Friday, 19 October 2018

Queen - Bohemian Rhapsody - The Soundtrack

  

The thing with groups like Queen is that their legacy is so damn good, there will always be multifarious ways of recycling it and long-time fans, like myself and many others, will still enjoy bits of it. However, this exercise seems pretty superfluous to me, musically. Obviously it functions as a movie sountrack, but as regards the musical content, it is a bit here and there, for me. I have all the tracks, and all the live ones apart from the “Live Aid” ones, so it is those I am interested in, and in the studio tracks which have received some re-tweaking.

So I won’t particularly go through the album track by track, but pick out those tracks which are of interest to me.

At the beginning, it is nice to hear the Twentieth Century Fox theme with a bit of added Queen guitar. The majestic “Somebody To Love”, though, seems to be the same to me. The studio tracks are the Bob Ludwig 2011 remasters, which all sound superb, anyway. They are the definitive ones, no need for any further messing around with.

Now, “Doing All Right” is a song from “Queen” that I have always liked and I was interested to hear the new remix of it. It is great to hear Tim Staffell “rejoin” on vocals and the new mix has even more of a trippy, dreamy folk-rock feel but thankfully it has kept the heavy guitar and drum part from the middle in it, which sounds sumptuously powerful. I am a “heavy” Queen fan as opposed to a “whimsical” one, as my reviews of all the individual albums state ad nauseam.

The “Keep Yourself Alive” live recording I already have, but it still good to hear it in isolation. The sound quality and muscularity is excellent. Great bass on it, and drums too. “Killer Queen” as presented here, has a few additional Brian May guitar bits stapled on rather pointlessly, in my opinion (maybe, although listening to it again, I'm not sure there are any changes) Anyway, I don’t subscribe to the view that May’s tinkering is some insult to Mercury’s memory, however, any more than the remixing of “Doing All Right” is. On this occasion, I simply don’t think there was any particular need for it.

It is good to have a thumping rocking live version of the lyrically-preposterous “Fat Bottomed Girls”, as the studio version has always come up short, for me, due to its odd verse/chorus sound imbalances.

“We Will Rock You (movie mix)” is a mix of studio and live versions of the song, which, personally, I can’t really see the point of. Either have it as a studio version or a live one.

Now, the “Live Aid” material. Because “We Will Rock You” and “Crazy Little Thing Called Love” are included in other versions they are not included, which is a shame, as I would have liked the whole performance. It is great to hear the crowd’s cheer as they launch into “Radio Ga Ga”. Such memories of watching it on the day and my pleasure at seeing my old seventies favourites giving it some. Until that point I had been a bit underwhelmed. After sitting through Nik Kershaw, Paul Young and Howard Jones can you blame me? That “Hammer To Fall” riff changed all that. What is the quote? Oh yes - “sheer bloody poetry”. Freddie strutting around during this stole the show.

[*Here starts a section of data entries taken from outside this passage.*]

-- ==== Sys2Proof/Proofs/MemoryRows.lean ====
section
/-! PROOF. What the memory rows of the core do, one equation per outcome (R133, R141, R142, R147). -/

namespace Sys2Proof.Machine

/-- The core of what runs the instruction is changed, where there is one. -/
def writeBack (s : State) (who : Who) (f : Core → Core) : State :=
  match coreOf s who with
  | none => s
  | some c => setCore s who (f c)

section
variable {s : State} {who : Who} {c d : Core} {i : Ins} {addr : Word} {l : Loc}

theorem writeBack_of_core (hc : coreOf s who = some c) (f : Core → Core) : writeBack s who f = setCore s who (f c) := by
  simp only [writeBack, hc]

theorem coreOf_writeBack (hc : coreOf s who = some c) (f : Core → Core) : coreOf (writeBack s who f) who = some (f c) := by
  rw [writeBack_of_core hc, coreOf_setCore _ hc]

theorem loadTo_error {e : Exc} (c : Core) (h : loadMem s who addr (sizeOfMod i) 0 = .error e) : loadTo who i s c addr = raiseExc s who c.pc e := by
  simp only [loadTo, h]

theorem loadTo_ok {bs : List Byte} (c : Core) (h : loadMem s who addr (sizeOfMod i) 0 = .ok (bs, l)) :
    loadTo who i s c addr =
      writeBack (accessCost (correctLoc s who l) who l 2 16 3).2 who fun c =>
        (c.setG i.dst.toNat (extend i bs)).retire (accessCost (correctLoc s who l) who l 2 16 3).1 := by
  simp only [loadTo, h]
  rfl

theorem storeFrom_error {e : Exc} (c : Core) (v : Word) (h : storePlace s who addr (sizeOfMod i) 0 = .error e) :
    storeFrom who i s c addr v = raiseExc s who c.pc e := by
  simp only [storeFrom, h]

theorem storeFrom_ok (c : Core) (v : Word) (h : storePlace s who addr (sizeOfMod i) 0 = .ok l) :
    storeFrom who i s c addr v =
      (let t := writeLoc (correctLoc s who l) who ((wordBytes v).take (sizeOfMod i)) l
       writeBack (accessCost t who l 2 16 3).2 who fun c => c.retire (accessCost t who l 2 16 3).1) := by
  simp only [storeFrom, h]
  rfl

/-- The state after the write of a read-modify-write: none where its function gives none (R142). -/
def written (s : State) (who : Who) (l : Loc) : Option Word → State
  | none => s
  | some v => writeLoc s who (wordBytes v) l

theorem rmw_error {e : Exc} (c : Core) (f : Word → Option Word) (h : locate s who addr 8 0 true = .error e) :
    rmw who i s c addr f = raiseExc s who c.pc e := by
  simp only [rmw, h]

theorem rmw_bad (c : Core) (f : Word → Option Word) (h : locate s who addr 8 0 true = .ok l) (hb : locBad s who l = true) :
    rmw who i s c addr f = raiseExc s who c.pc { code := xMemUnc, info := addr } := by
  simp only [rmw, h, hb, if_true]

theorem rmw_ok (c : Core) (f : Word → Option Word) (h : locate s who addr 8 0 true = .ok l) (hb : locBad s who l = false) :
    rmw who i s c addr f =
      (let old := BitVec.ofNat 64 (leVal (readLoc s who 8 l))
       let t := written (correctLoc s who l) who l (f old)
       writeBack (accessCost t who l 3 20 4).2 who fun c => (c.setG i.dst.toNat old).retire (accessCost t who l 3 20 4).1) := by
  simp only [rmw, h, hb]
  rfl

/-- The word that a lane of a vector load reads (R147). -/
def laneWord (s : State) (who : Who) (p : Nat × Word) : Word :=
  match loadMem s who p.2 8 p.1 with
  | .error _ => 0
  | .ok (bs, _) => BitVec.ofNat 64 (leVal bs)

/-- The store of one lane of a vector store: nothing where the place does not exist. -/
def storeLane (c : Core) (i : Ins) (who : Who) (s : State) (p : Nat × Word) : State :=
  match locate s who p.2 8 p.1 true with
  | .error _ => s
  | .ok l => writeLoc (correctLoc s who l) who (wordBytes (c.laneD i p.1)) l

variable {as : List (Nat × Word)} {sc be : Nat}

theorem vecLoad_error {e : Exc} (h : worstExc (as.filterMap fun p => laneExc s who false p.2 p.1) = some e) :
    vecLoad who i s c as sc be = raiseExc s who c.pc e := by
  simp only [vecLoad, h]

theorem vecLoad_ok (h : worstExc (as.filterMap fun p => laneExc s who false p.2 p.1) = none) :
    vecLoad who i s c as sc be =
      (let ls := lanePlaces s who as false
       let t := ls.foldl (fun t l => correctLoc t who l) s
       writeBack (vecCost t ls sc be).2 who fun c =>
        ((as.map fun p => (p.1, laneWord s who p)).foldl (fun d p => d.setV i.dst.toNat p.1 p.2) c).retire (vecCost t ls sc be).1) := by
  simp only [vecLoad, h]
  rfl

theorem vecStore_error {e : Exc} (h : worstExc (as.filterMap fun p => laneExc s who true p.2 p.1) = some e) :
    vecStore who i s c as sc be = raiseExc s who c.pc e := by
  simp only [vecStore, h]

theorem vecStore_ok (h : worstExc (as.filterMap fun p => laneExc s who true p.2 p.1) = none) :
    vecStore who i s c as sc be =
      (let t := as.foldl (storeLane c i who) s
       let k := vecCost t (lanePlaces s who as true) sc be
       writeBack k.2 who fun c => c.retire k.1) := by
  simp only [vecStore, h]
  rfl

end

end Sys2Proof.Machine
end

The remixed version of “Don’t Stop Me Now” was included previously on the remaster of “Jazz”. It is beautifully heavy. Love it.

All in all, I am not quite sure of the point of this, other than its purpose as a soundtrack. “Greatest Hits” type customers will want the actual greatest hits. I guess this is just of interest to completists, to be honest. I have to say that the sound quality throughout the whole album is absolutely top notch.